§ Information provided
-- ==== Sys2Proof/Machine/Whist.lean ====
section
/-! DEFINITION. Collectives: COLL and COLLW, the live link table, trees, chunks, combination and recovery on one rank
(R333 to R348). Messages to other ranks are appended to `dev.out`; those that arrive are arguments of the events. -/

namespace Sys2Proof.Machine

-- Descriptors (Tables 14.5, 14.6) -----------------------------------------------------------------------------------------

structure CollDesc where
  kind  : Nat
  ord   : Bool
  rmode : Nat
  rop   : Nat
  fmt   : Nat
  root  : Nat
  count : Nat
  send  : Nat
  recv  : Nat
  comm  : Nat
  prog  : Nat
  wbuf  : Nat
  wlen  : Nat
  sndsc : Nat
  rcvsc : Nat

def collDesc (w : List Word) : CollDesc :=
  let f := fun k lo n => wfield (getAt 0 w k) lo n
  { kind := f 0 62 2, ord := f 0 61 1 == 1, rmode := f 0 58 3, rop := f 0 56 2, fmt := f 0 51 5, root := f 0 0 18
    count := f 1 0 40, send := f 2 0 57, recv := f 3 0 57, comm := f 4 0 57, prog := f 5 0 57, wbuf := f 6 0 57
    wlen := f 7 0 48, sndsc := f 8 0 57, rcvsc := f 9 0 57 }

/-- Bytes per element in memory, and per element of a chunk (R341). -/
def CollDesc.es (d : CollDesc) : Nat := if d.fmt = 8 then 4 else if d.fmt = 9 then 2 else 1
def CollDesc.ps (d : CollDesc) : Nat := if d.fmt = 9 then 2 else 4
def CollDesc.reduces (d : CollDesc) : Bool := d.kind ≤ 1
/-- Elements of the send and receive buffers (R334), and of the element range (R341). -/
def CollDesc.sendLen (d : CollDesc) (n : Nat) : Nat := if d.kind = 1 then n * d.count else d.count
def CollDesc.recvLen (d : CollDesc) (n : Nat) : Nat := if d.kind = 2 then n * d.count else d.count
def CollDesc.total (d : CollDesc) (n : Nat) : Nat := if d.kind = 1 || d.kind = 2 then n * d.count else d.count
/-- The format of partials (R344). -/
def CollDesc.pfmt (d : CollDesc) : Fmt := if d.fmt = 9 then l16 else l32

/-- SEND and RECV share a byte. -/
def CollDesc.overlap (d : CollDesc) (n : Nat) : Bool :=
  d.send < d.recv + d.recvLen n * d.es && d.recv < d.send + d.sendLen n * d.es

/-- Buffers of Table 14.7, reason 0x4: address, length, alignment. -/
def CollDesc.buffers (d : CollDesc) (n : Nat) : List (Nat × Nat × Nat) :=
  [(d.send, d.sendLen n * d.es, 16), (d.recv, d.recvLen n * d.es, 16), (d.prog, 8 * ncdiv (d.total n * d.ps) 262144, 8), (d.wbuf, d.wlen, 4096)] ++
    if d.fmt = 10 then [(d.sndsc, d.sendLen n / 128, 16), (d.rcvsc, d.recvLen n / 128, 16)] else []

/-- What a collective's completion releases and COLLW acquires: the buffers that the descriptor names, its progress marks (R342) and work buffer among
them, and the descriptor (Table 13.3). -/
def CollDesc.named (d : CollDesc) (n marks desc : Nat) : List (Nat × Nat) :=
  [(d.send, d.sendLen n * d.es), (d.recv, d.recvLen n * d.es), (d.prog, 8 * marks), (d.wbuf, d.wlen), (desc, 128)] ++
    if d.fmt = 10 then [(d.sndsc, d.sendLen n / 128), (d.rcvsc, d.recvLen n / 128)] else []

/-- Reason 0x1 on the words of a descriptor. -/
def collReserved (w : List Word) : Bool :=
  let f := fun k lo n => wfield (getAt 0 w k) lo n
  f 0 18 33 != 0 || f 1 40 24 != 0 || f 7 48 16 != 0 || ([2, 3, 4, 5, 6, 8, 9].any fun k => f k 57 7 != 0) || (w.drop 11).any (· != 0)

/-- Which collective of the fabric this is (R337). -/
def Coll.key (c : Coll) : CollKey := ⟨c.commId, c.seqNo⟩
def Coll.d (c : Coll) : CollDesc := collDesc c.words
def Coll.n (c : Coll) : Nat := c.ents.length
/-- Elements of a chunk, and chunks, of the size chosen; no chunk before one is (R341). -/
def Coll.perChunk (c : Coll) : Nat := c.cs / c.d.ps
def Coll.nch (c : Coll) : Nat := ncdiv (c.d.total c.n) c.perChunk

def State.coll (s : State) (n : Nat) : Coll := getAt {} s.colls n
def State.setColl (s : State) (n : Nat) (c : Coll) : State := { s with colls := setAt {} s.colls n c }

/-- This device's fabric identifier (Table 14.9). -/
def Dev.fabid (d : Dev) : Nat := wfield d.whcfg 32 18

-- COLL and COLLW (R335, R336) -----------------------------------------------------------------------------------------------

def collErr (s : State) (e : Entry) (addr reason : Nat) : Perf := syncErr s e 0x16 reason addr

/-- The communicator's rank and entries, or none where it is malformed (R333). -/
def commOf (s : State) (head entries : List Byte) : Option (Nat × Nat × List Nat) :=
  let w := wordsOf head
  let n := wfield (getAt 0 w 0) 0 18 + 1
  let my := wfield (getAt 0 w 1) 0 18
  let ents := (List.range n).map fun i => ofBytes ((entries.drop (4 * i)).take 4)
  let ok := wfield (getAt 0 w 0) 18 14 == 0 && wfield (getAt 0 w 1) 18 46 == 0 && (w.drop 2).all (· == 0) && my < n &&
    ents.all (fun x => x < 2 ^ 18) && ents.eraseDups.length == n && s.dev.fabid != 0x3FFFF && getAt 0 ents my == s.dev.fabid
  if ok then some (wfield (getAt 0 w 0) 32 32, my, ents) else none

/-- Bytes read as plain loads of the group, with the faults of R228 to R232, and whether they lie in local memory; marked bytes are consumed. -/
def nearRead (s : State) (g : Nat) (e : Entry) (va n : Nat) : State × Except Perf (List Byte × Bool) :=
  match ownAccess s g e .load va n with
  | (s, .error p) => (s, .error p)
  | (s, .ok l) =>
    match poisonPieces s l with
    | some a => (s, .error (.poison s a))
    | none => (s, .ok (readPieces s (some (s.team (s.group g).team).ctx) (s.group g).view l, l.all fun p => localRange s.dev p.pa p.len))

/-- The first check of Table 14.7 that fails, on the words of a descriptor at an address, the communicator's header and its entries; `near` and
`commNear` say that the bytes read lie in local memory. -/
def collReason (s : State) (a : Nat) (w : List Word) (near : Bool) (head entries : List Byte) (commNear : Bool) : Option Nat :=
  let d := collDesc w
  let n := wfield (getAt 0 (wordsOf head) 0) 0 18 + 1
  if a % 64 ≠ 0 || !near || collReserved w then some 1
  else if d.rop = 3 || !(8 ≤ d.fmt && d.fmt ≤ 10) || d.rmode > 4 || d.root ≥ n || (d.kind ≠ 3 && d.root ≠ 0) || d.count = 0 ||
    (d.fmt = 10 && d.count % 128 ≠ 0) then some 2
  else if d.comm % 64 ≠ 0 || !commNear || (commOf s head entries).isNone then some 3
  else if (d.buffers n).any fun (va, len, al) => va % al ≠ 0 || va + len > 2 ^ 57 then some 4
  else none

/-- A valid COLL: the send buffers are released, Whist acquires them and holds the descriptor, and STATUS becomes running. -/
def collGive (s : State) (g : Nat) (e : Entry) (desc : Nat) (w : List Word) (commId my : Nat) (ents : List Nat) : Perf :=
  let d := collDesc w
  let n := ents.length
  let ctx := (s.team (s.group g).team).ctx
  let id := s.colls.length
  let bufs := (d.send, d.sendLen n * d.es) :: if d.fmt = 10 then [(d.sndsc, d.sendLen n / 128)] else []
  match ownAccess s g e .store (desc + 80) 8 with
  | (_, .error p) => p
  | (s, .ok l) =>
    let (s, r) := groupRelease s g .device (.bytes ctx bufs) e.act desc
    let v := (s.group g).view
    let got := match s.rels[r]? with | some x => x.cov | none => []
    let view : MemView := { know := v.know, reached := got }
    let (s, view) := writePieces s view ⟨.whist id, 3, [], ctx⟩ none l (toBytes 1 1)
    let seq := match s.dev.collNo.find? fun (k, _) => k == commId with | some (_, m) => m | none => 0
    let c : Coll :=
      { ctx, group := g, pc := e.addr, desc, words := w, commId, myrank := my, ents, seqNo := seq, start := s.writes.length, view }
    .done { s with colls := s.colls ++ [c], dev := { s.dev with collNo := putPair s.dev.collNo commId (seq + 1) } }

/-- COLL: the descriptor and its communicator are read, with their faults, before any check of Table 14.7 (R335). -/
def doColl (g : Nat) (e : Entry) (s : State) : Perf :=
  let a := (e.bv e.low).toNat
  match nearRead s g e a 128 with
  | (_, .error p) => p
  | (s, .ok (b, near)) =>
    let w := wordsOf b
    let d := collDesc w
    match nearRead s g e d.comm 64 with
    | (_, .error p) => p
    | (s, .ok (head, headNear)) =>
      match nearRead s g e (d.comm + 64) (4 * (wfield (getAt 0 (wordsOf head) 0) 0 18 + 1)) with
      | (_, .error p) => p
      | (s, .ok (entries, entriesNear)) =>
        match collReason s a w near head entries (headNear && entriesNear), commOf s head entries with
        | some r, _ => collErr s e a r
        | none, none => collErr s e a 3
        | none, some (id, my, ents) =>
          if (s.team (s.group g).team).det && !d.ord && d.rop = 0 && d.reduces then .nondet s ⟨0x0E, e.lanes, 0⟩
          else if (s.colls.filter fun c => !c.ended).length ≥ Config.maxCollectives then .wait s .again e
          else collGive s g e a w id my ents

def doCollw (g : Nat) (e : Entry) (s : State) : Perf :=
  let a := (e.bv e.low).toNat
  match ownAccess s g e .load a 128 with
  | (_, .error p) => p
  | (s, .ok l) =>
    match poisonPieces s l with
    | some x => .poison s x
    | none =>
      let w := wordsOf (readNow s l)
      let w10 := getAt 0 w 10
      let st := wfield w10 0 8
      let ctx := (s.team (s.group g).team).ctx
      if st = 1 then .wait s .again e
      else if st = 3 then collErr s e a (wfield w10 44 4)
      else if st = 2 then
        let mine := (s.colls.filter fun c => c.ctx == ctx && c.desc == a).getLast?
        let (n, marks, rels) := match mine with | some c => (c.n, c.nch, c.rel.toList) | none => (1, 0, [])
        let s := s.setGroup g ((s.group g).raise (BitVec.ofNat 5 (wfield w10 8 5)))
        .done (traceSync (groupAcquire s g .fabric (.bytes ctx ((collDesc w).named n marks a)) rels e.act a) 0x16 g e.act a)
      else collErr s e a 9

-- Trees (R339, R340) ----------------------------------------------------------------------------------------------------------

/-- The far end of a link, and whether a rank is at an end. -/
def otherEnd (e : Edge) (u : Nat) : Nat := if e.a = u then e.b else e.a
def hasEnd (e : Edge) (u : Nat) : Bool := e.a == u || e.b == u

/-- Insert into a list kept in ascending (other end's rank, port). -/
def insertEdge (u : Nat) (e : Edge) : List Edge → List Edge
  | [] => [e]
  | f :: l =>
    if otherEnd e u < otherEnd f u || (otherEnd e u == otherEnd f u && e.p < f.p) then e :: f :: l else f :: insertEdge u e l

def edgesAt (u : Nat) (l : List Edge) : List Edge := (l.filter fun e => hasEnd e u).foldr (insertEdge u) []
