/-- AACC_CONTRIBUTE (R256). -/
def execAaccContribute (g : Nat) (s : State) : Out :=
  if (s.group g).wait = .contrib && !(s.group g).ended && s.dev.status != 7 then .next (post (runEntries s g) g) else .next s

-- Meanings of the logged rows --------------------------------------------------------------------------------------------------

def execLd (f : Full) (s : State) : Out := issue (.ld f) (issueLogged (.ld f) f) s
def execSt (f : Full) (s : State) : Out := issue (.st f) (issueLogged (.st f) f) s
def execLds (f : Full) (s : State) : Out := issue (.lds f) (issueLogged (.lds f) f) s
def execSts (f : Full) (s : State) : Out := issue (.sts f) (issueLogged (.sts f) f) s
def execLdc (f : Full) (s : State) : Out := issue (.ldc f) (issueLogged (.ldc f) f) s
def execPref (f : Full) (s : State) : Out := issue (.pref f) (issueLogged (.pref f) f) s
def execAtom (f : Full) (s : State) : Out := issue (.atom f) (issueLogged (.atom f) f) s
def execAaccO (f : Full) (s : State) : Out := issue (.aaccO f) (issueLogged (.aaccO f) f) s
def execMonitor (f : Full) (s : State) : Out := issue (.monitor f) (issueLogged (.monitor f) f) s
def execMwait (f : Full) (s : State) : Out := issue (.mwait f) (issueLogged (.mwait f) f) s
def execCpyq (f : Full) (s : State) : Out := issue (.cpyq f) (issueLogged (.cpyq f) f) s
def execAbinit (f : Full) (s : State) : Out := issue (.abinit f) (issueLogged (.abinit f) f) s
def execAbwait (f : Full) (s : State) : Out := issue (.abwait f) (issueLogged (.abwait f) f) s
def execTcpy (f : Full) (s : State) : Out := issue (.tcpy f) (issueLogged (.tcpy f) f) s
def execGacq (f : Full) (s : State) : Out := issue (.gacq f) (issueLogged (.gacq f) f) s
def execGrel (f : Full) (s : State) : Out := issue (.grel f) (issueLogged (.grel f) f) s
def execFence (f : Full) (s : State) : Out := issue (.fence f) (issueLogged (.fence f) f) s
def execBar (f : Full) (s : State) : Out := issue (.bar f) (issueLogged (.bar f) f) s
def execCbar (f : Full) (s : State) : Out := issue (.cbar f) (issueLogged (.cbar f) f) s
def execPegpub (f : Full) (s : State) : Out := issue (.pegpub f) (issueLogged (.pegpub f) f) s
def execTspawn (f : Full) (s : State) : Out := issue (.tspawn f) (issueLogged (.tspawn f) f) s
def execJpost (f : Full) (s : State) : Out := issue (.jpost f) (issueLogged (.jpost f) f) s
def execColl (f : Full) (s : State) : Out := issue (.coll f) (issueLogged (.coll f) f) s
def execCollw (f : Full) (s : State) : Out := issue (.collw f) (issueLogged (.collw f) f) s
def execMwld (f : Full) (s : State) : Out := issue (.mwld f) (issueLogged (.mwld f) f) s
def execMswap (f : Full) (s : State) : Out := issue (.mswap f) (issueLogged (.mswap f) f) s
def execMma (f : Full) (s : State) : Out := issue (.mma f) (issueLogged (.mma f) f) s
def execMmat (f : Full) (s : State) : Out := issue (.mmat f) (issueLogged (.mmat f) f) s
def execMdrain (f : Full) (s : State) : Out := issue (.mdrain f) (issueLogged (.mdrain f) f) s
def execMzero (f : Full) (s : State) : Out := issue (.mzero f) (issueLogged (.mzero f) f) s
def execMtake (f : Full) (s : State) : Out := issue (.mtake f) (issueLogged (.mtake f) f) s
def execMpass (f : Full) (s : State) : Out := issue (.mpass f) (issueLogged (.mpass f) f) s
def execMhrd (f : Full) (s : State) : Out := issue (.mhrd f) (issueLogged (.mhrd f) f) s
def execMprg (f : Full) (s : State) : Out := issue (.mprg f) (issueLogged (.mprg f) f) s

end Sys2Proof.Machine
end

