-- ==== Sys2Proof/Machine/Room.lean ====
section
/-! DEFINITION. What a core or a cluster can hold (R104 to R106, R114, R115, R117), and which work comes next (R82 to R84, R121). -/

namespace Sys2Proof.Machine

/-- What one team needs (R105). -/
structure Fit where
  groups : Nat
  vregs  : Nat
  spad   : Nat
  trows  : Nat

/-- What a core offers: team slots, group slots, rows, scratchpad and tile store granules. -/
structure Room where
  teams  : Nat
  groups : Nat
  rows   : Nat
  spad   : Nat
  tile   : Nat

def Launch.fit (l : Launch) : Fit :=
  { groups := l.ngroups, vregs := wfield (l.w 3) 0 9, spad := wfield (l.w 3) 16 10, trows := wfield (l.w 3) 32 11 }

def Team.fit (t : Team) : Fit := { groups := t.ngroups, vregs := t.vregs, spad := t.spadKiB, trows := t.trows }

/-- Room for n teams (R105). -/
def Room.holds (r : Room) (f : Fit) (n : Nat) : Bool :=
  n ≤ r.teams && n * f.groups ≤ r.groups && n * f.groups * f.vregs ≤ r.rows && n * ncdiv f.spad 4 ≤ r.spad && n * ncdiv f.trows 16 ≤ r.tile

/-- How many teams of a crew fit, at most 4. -/
def Room.most (r : Room) (f : Fit) : Nat := ((List.range 5).filter (r.holds f)).length - 1

/-- A team that has left its core keeps its scratchpad until the last member of its crew retires (R115), on the core it left, wherever a save and a
restore take the other members (DESIGN CHOICE, log 64). -/
def keepsSpad (s : State) (t : Nat) : Bool :=
  let x := s.team t
  x.place.over && !x.groups.isEmpty && x.crew > 1 && (crewTeams s t).any fun u => !(s.team u).place.over

/-- What a core offers now; a power-gated core offers nothing (DESIGN CHOICE, log 71). -/
def roomNow (s : State) (k : Nat) : Room :=
  let c := s.core k
  if !(c.usable && c.powered) then ⟨0, 0, 0, 0, 0⟩ else
  let here := teamIds s fun t => t.core == k && t.place.onCore
  let kept := (teamIds s fun t => t.core == k && t.place.over).filter (keepsSpad s)
  let spad := ((here ++ kept).map fun t => ncdiv (s.team t).spadKiB 4).sum
  let tile := (here.map fun t => ncdiv (s.team t).trows 16).sum
  ⟨16 - (c.teams.filterMap id).length, 32 - c.held.length, rowsFree s k, c.spadCap - spad, c.tileCap - tile⟩

/-- What a core offers with every slot empty (R104, R106). -/
def roomFull (s : State) (k : Nat) : Room :=
  let c := s.core k
  if c.usable then ⟨16, 32, coreRows, c.spadCap, c.tileCap⟩ else ⟨0, 0, 0, 0, 0⟩

def coresOf (cluster : Nat) : List Nat := span (4 * cluster) 4

/-- Clusters of a context's partition (R117). -/
def partition (s : State) (c : Nat) : List Nat := (List.range 64).filter (s.ctx c).part.getLsbD

/-- Teams of a crew that the cores of a cluster hold together, as one function of a core's room says. -/
def clusterMost (room : Nat → Room) (f : Fit) (cluster : Nat) : Nat := ((coresOf cluster).map fun k => (room k).most f).sum

/-- Some cluster of the partition has the capacity for one crew (R106, R123). -/
def hasCapacity (s : State) (c : Nat) (f : Fit) (crew : Nat) : Bool :=
  (partition s c).any fun cl => crew ≤ clusterMost (roomFull s) f cl

/-- Eligible cores (R84, R105). -/
def eligibleCores (s : State) (c : Nat) (f : Fit) (crew : Nat) : List Nat :=
  ((partition s c).filter fun cl => crew ≤ clusterMost (roomNow s) f cl).flatMap fun cl =>
    (coresOf cl).filter fun k => 1 ≤ (roomNow s k).most f

/-- The device accepts and deals work: READY, and the backing region is in use (R108, R394). -/
def Dev.ready (d : Dev) : Bool := d.status == 3

/-- Registers of a context take writes: from READY on, in FATAL too (R6, R394). -/
def Dev.takesCtx (d : Dev) : Bool := d.status == 3 || d.status == 7
def State.deals (s : State) : Bool := s.dev.ready && wfield s.dev.rback 0 1 == 1

/-- The command unit deals a context's work: no pre-emption is under way (R366). -/
def Ctx.runs (x : Ctx) : Bool := x.pstate == 0 || x.pstate == 3

-- Dependences (R72) -----------------------------------------------------------------------------------------------------

/-- Valid prior-card dependences of a card: queue and position (Table 3.9). -/
def cardDeps (card : List Word) : List (Nat × Nat) :=
  (List.range 4).filterMap fun n =>
    let w := getAt 0 card (18 + n)
    if wfield w 63 1 = 1 then some (wfield w 48 8, wfield w 0 48) else none

/-- The card at a position of a queue of a context, if it has been accepted or rejected. -/
def cardAt (s : State) (c q pos : Nat) : Option Nat :=
  (List.range s.launches.length).find? fun l => (s.launch l).ctx == c && (s.launch l).queue == q && (s.launch l).pos == pos

def depsMet (s : State) (l : Nat) : Bool :=
  let x := s.launch l
  (cardDeps x.card).all fun (q, pos) => match cardAt s x.ctx q pos with | some m => (s.launch m).retired | none => false

-- Peg needs (R91) ---------------------------------------------------------------------------------------------------------

/-- Condition of a needed tile (Table 4.6). -/
inductive Need3 where
  | met | waits | stale (tile gen : Nat)
  deriving DecidableEq, Repr

def tileNeed (s : State) (x : Launch) (tile gen : Nat) : Need3 :=
  if x.metTiles.contains tile then .met
  else match pegAt s x.ctx tile with
    | none => .waits
    | some p =>
      if !p.set then .waits
      else if gdiff gen p.gen = 0 then .met
      else if gdiff gen p.gen > 0 then .waits
      else .stale tile p.gen

/-- Tiles a team needs with their generations (R73). -/
def teamTiles (x : Launch) (t : Nat) : List (Nat × Nat) :=
  (pegDecls x.card).flatMap fun d => (span (d.first t).toNat (d.cnt + 1)).map fun n => (n, d.gen)

/-- A team's pegs: stale where any tile is, else waiting where any waits. Of several stale tiles the first in the order of the declarations, then of
the tiles, is named: the spec names none (log 33). -/
def teamNeed (s : State) (x : Launch) (t : Nat) : Need3 :=
  let l := (teamTiles x t).map fun (n, g) => tileNeed s x n g
  match l.find? fun n => match n with | .stale _ _ => true | _ => false with
  | some n => n
  | none => if l.contains .waits then .waits else .met

def pegsMet (s : State) (l t : Nat) : Bool :=
  let x := s.launch l
  if x.fallback then x.prods.all fun m => (s.launch m).retired else teamNeed s x t == .met

/-- Undealt eligible teams of a launch, in ascending order (R82). -/
def eligible (s : State) (l : Nat) : List Nat :=
  let x := s.launch l
  if x.retired || !depsMet s l then [] else
  let un := missing x.teams x.gone
  let ok := un.filter (pegsMet s l)
  if x.crew ≤ 1 then ok
  else un.filter fun t => (span (t / x.crew * x.crew) x.crew).all ok.contains

-- Saved teams (R121, R122) ------------------------------------------------------------------------------------------------

def TeamAt.saved? : TeamAt → Bool
  | .saved _ => true
  | _ => false

/-- Room a restore needs: registers never limit it (R122). -/
def Team.restoreFit (t : Team) : Fit := { t.fit with vregs := 0 }

/-- Members of a crew that are saved. -/
def savedCrew (s : State) (t : Nat) : List Nat := (crewTeams s t).filter fun u => (s.team u).place.saved?

/-- A saved team may return to a core that already takes n teams of its crew: there is room, and if it was swapped from there, the core has issued for
another team since (R121). -/
def mayReturn (s : State) (t n k : Nat) : Bool := (s.team t).swapOff != some k && (roomNow s k).holds (s.team t).restoreFit (n + 1)

/-- The cores of a cluster for a list of saved teams: each takes the first, in ascending order, that can hold it beside those before it (R121). -/
def crewPlace (s : State) (cluster : Nat) : List Nat → List Nat → Option (List Nat)
  | [], placed => some placed
  | t :: l, placed =>
    match (coresOf cluster).find? fun k => mayReturn s t (placed.count k) k with
    | some k => crewPlace s cluster l (placed ++ [k])
    | none => none

/-- Clusters that can take a saved team or the saved members of its crew now: its context runs (R121, R122). The members are placed in ascending order
(DEDUCED, log 64). -/
def restoreClusters (s : State) (t : Nat) : List Nat :=
  let x := s.team t
  if !x.place.saved? || !(s.ctx x.ctx).runs then [] else
  (partition s x.ctx).filter fun cl => (crewPlace s cl (savedCrew s t) []).isSome

/-- Cores a saved team could be restored to now. -/
def restoreCores (s : State) (t : Nat) : List Nat :=
  (restoreClusters s t).flatMap fun cl => (coresOf cl).filter (mayReturn s t 0)

/-- The cores a restore uses: in the first cluster, the first core that can hold each team (R121). -/
def restorePlaces (s : State) (t : Nat) : Option (List Nat) :=
  (restoreClusters s t).head?.bind fun cl => crewPlace s cl (savedCrew s t) []

-- The order of R83 ----------------------------------------------------------------------------------------------------------

/-- Work that may come next: a launch's, or a task queue's. -/
inductive Work where
  | launch (l : Nat)
  | task (c q : Nat)
  deriving DecidableEq, Repr

/-- A task queue's descriptor as it stands, without a fault's effects. -/
def peek (s : State) (c va n : Nat) : Option (List Word) :=
  match checkAccess s (cuAccess s c .load va n) with
  | (s, .ok l) => some (wordsOf (readNow s l))
  | (_, .error _) => none

/-- A task descriptor's needs, with the group count of a record (Tables 4.7, 4.8). -/
def taskFit (d r : List Word) : Fit :=
  { groups := wfield (getAt 0 r 3) 0 5, vregs := wfield (getAt 0 d 1) 13 9, spad := wfield (getAt 0 d 1) 22 10, trows := wfield (getAt 0 d 1) 32 11 }

/-- Saved tasks of a queue that some core can take now. -/
def taskRestores (s : State) (c q : Nat) : List Nat :=
  (teamIds s fun t => t.ctx == c && t.place.saved? && (match t.task with | some (n, _) => n == q | none => false)).filter fun t =>
    !(restoreCores s t).isEmpty

/-- The priority of a task queue that has a record to pop, and the cores that can take it (R83). -/
def taskCores (s : State) (c q : Nat) : Option (Nat × List Nat) :=
  let x := s.ctx c
  if !x.wen || !x.runs then none else
  match peek s c (x.taskDesc q) 64 with
  | none => none
  | some d =>
    let w1 := getAt 0 d 1
    let tail := (getAt 0 d 3).toNat
    if wfield w1 63 1 = 0 || getAt 0 d 2 == getAt 0 d 3 || (x.stopped.contains (256 + q) && wfield (getAt 0 d 4) 63 1 == 1) then none
    else
      let r := (peek s c (wfield (getAt 0 d 0) 0 57 + 128 * (tail % 2 ^ wfield w1 0 5)) 128).getD []
      let cores := eligibleCores s c (taskFit d r) 1
      if cores.isEmpty then none else some (wfield w1 43 3, cores)

/-- The priority of a task queue that has work some core can take: a saved task to restore, or a record to pop. -/
def taskWaiting (s : State) (c q : Nat) : Option Nat :=
  match taskRestores s c q with
  | t :: _ => some (s.team t).prio
  | [] => (taskCores s c q).map (·.1)

/-- A launch has work that some core can take: a saved team to restore, or an eligible one. -/
def launchRestores (s : State) (l : Nat) : Bool :=
  (teamIds s fun t => t.launch == some l && t.place.saved?).any fun t => !(restoreCores s t).isEmpty

def launchWaiting (s : State) (l : Nat) : Bool :=
  let x := s.launch l
  (s.ctx x.ctx).runs && !x.retired &&
    (launchRestores s l || (!(eligibleCores s x.ctx x.fit x.crew).isEmpty && !(eligible s l).isEmpty))

/-- Rank of work: priority, 0 for a task or 1 for a launch, then queue number or LSEQ. -/
def workRanks (s : State) : List ((Nat × Nat × Nat) × Work) :=
  ((List.range 64).flatMap fun c => (List.range 8).filterMap fun q => (taskWaiting s c q).map fun p => ((p, 0, q), .task c q)) ++
  (((List.range s.launches.length).filter (launchWaiting s)).map fun l => (((s.launch l).prio, 1, (s.launch l).lseq), .launch l))

/-- The higher priority first; of equal ones tasks, then the lower queue number or LSEQ. -/
def rankBefore (a b : Nat × Nat × Nat) : Bool :=
  b.1 < a.1 || (a.1 == b.1 && (a.2.1 < b.2.1 || (a.2.1 == b.2.1 && a.2.2 < b.2.2)))

/-- The work R83 picks. Of equal rank, the lower context's task queue, or the launch accepted first, is taken: the spec gives no order there
(log 32). -/
def bestWork (s : State) : Option Work :=
  ((workRanks s).foldl (fun (b : Option ((Nat × Nat × Nat) × Work)) w =>
    match b with
    | none => some w
    | some v => if rankBefore w.1 v.1 then some w else some v) none).map (·.2)

end Sys2Proof.Machine
end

§ What is needed
Using the records given above, list every line that includes the word "taskRestores".

§ Written solution
def taskRestores (s : State) (c q : Nat) : List Nat :=
  match taskRestores s c q with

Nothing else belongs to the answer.